### Problem to solve
Once you find the line containing "def rawPage (a" in the data below, copy it and each following line exactly, up to and including the line containing "kind == 3 || (match rawPage a with", and nothing else.

Data extracted from a collection:
----------------

-- ==== Sys2Proof/Machine/Boot.lean ====
section
/-!
DEFINITION. The boot sequence (R43–R47, R530–R537): stages, the boot ROM's choice of slot (R45, R452), the PARAM block (R432), the entry
list of the OEM parameter set (R532–R535), stage LOAD (R537), and DONE.
-/
namespace Sys2Proof.Machine

/-! ### The entry list (R532–R534) -/

/-- Address of entry `i`. -/
def entryAddr (i : Nat) : Nat := paramAt + 0x110 + 12 * i

/-- NENT as the header holds it. -/
def Chip.nent (s : Chip) : Nat := s.num (paramAt + 0x106) 2

/-- May the list be applied (R534)? -/
def Chip.listOk (s : Chip) : Bool :=
  let h := paramAt + 0x100
  s.num h 4 == 0x54455350 && s.num (h + 4) 1 == 1 && decide (s.nent ≤ 5000) &&
    (crc16 (s.bytes h 8 ++ s.bytes (h + 16) (12 * s.nent))).toNat == s.num (h + 8) 2

/-- The entries that are applied, with their index: KIND, ADDR, VALUE. -/
def Chip.entries (s : Chip) : List (Nat × Nat × Nat × Word) :=
  if s.listOk then
    (List.range s.nent).map fun i => (i, s.num (entryAddr i) 1, s.num (entryAddr i + 4) 4, s.word (entryAddr i + 8))
  else []

/-- Is an address a raw register of a page with an expert level (R77)? Answers its page's base. -/
def rawPage (a : Nat) : Option Nat :=
  match locate a with
  | some l => if l.page.bas && 0x40 ≤ l.off && l.off < 0x600 then some l.page.base else none
  | none => none

/-- The pages that XPSEL entries name. -/
def xpPages (l : List (Nat × Nat × Nat × Word)) : List Nat := (l.filter fun e => e.2.1 == 3).map fun e => e.2.2.1

/-- Does Almanac firmware leave an entry to the engine program (R533)? -/
def leftToEngine (xp : List Nat) (kind a : Nat) : Bool :=
  kind == 3 || (match rawPage a with
    | some b => xp.contains b
    | none => false)

/-- Is an entry applied at stage ALM (R533)? -/
def almEntry (a : Nat) : Bool := [Pg.PWR, Pg.RET, Pg.HRV, Pg.RTC].any fun b => decide (b ≤ a) && decide (a < b + 0x4000)

/-- Write one entry as a master: a WR, a GWR as value and complement; a reserved KIND is refused (R533, R534). -/
def Chip.writeEntryAs (s : Chip) (m : Master) (kind a : Nat) (v : Word) : Status × Chip :=
  if kind = 1 then s.store32 m a v
  else if kind = 2 then s.guardedPair m a v
  else (St.badArg, s)

/-- DBG.PSE takes a refusal: counted, the lowest index kept with its status (R534). -/
def Chip.pseRefuse (s : Chip) (i : Nat) (st : Status) : Chip :=
  let s := s.bump Fld.DBG_PSE_NREF
  if i < s.get Fld.DBG_PSE_FIDX then (s.put Fld.DBG_PSE_FIDX i).put Fld.DBG_PSE_FST st.toNat else s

----------------

### Response to the exercise
def rawPage (a : Nat) : Option Nat :=
  match locate a with
  | some l => if l.page.bas && 0x40 ≤ l.off && l.off < 0x600 then some l.page.base else none
  | none => none

/-- The pages that XPSEL entries name. -/
def xpPages (l : List (Nat × Nat × Nat × Word)) : List Nat := (l.filter fun e => e.2.1 == 3).map fun e => e.2.2.1

/-- Does Almanac firmware leave an entry to the engine program (R533)? -/
def leftToEngine (xp : List Nat) (kind a : Nat) : Bool :=
  kind == 3 || (match rawPage a with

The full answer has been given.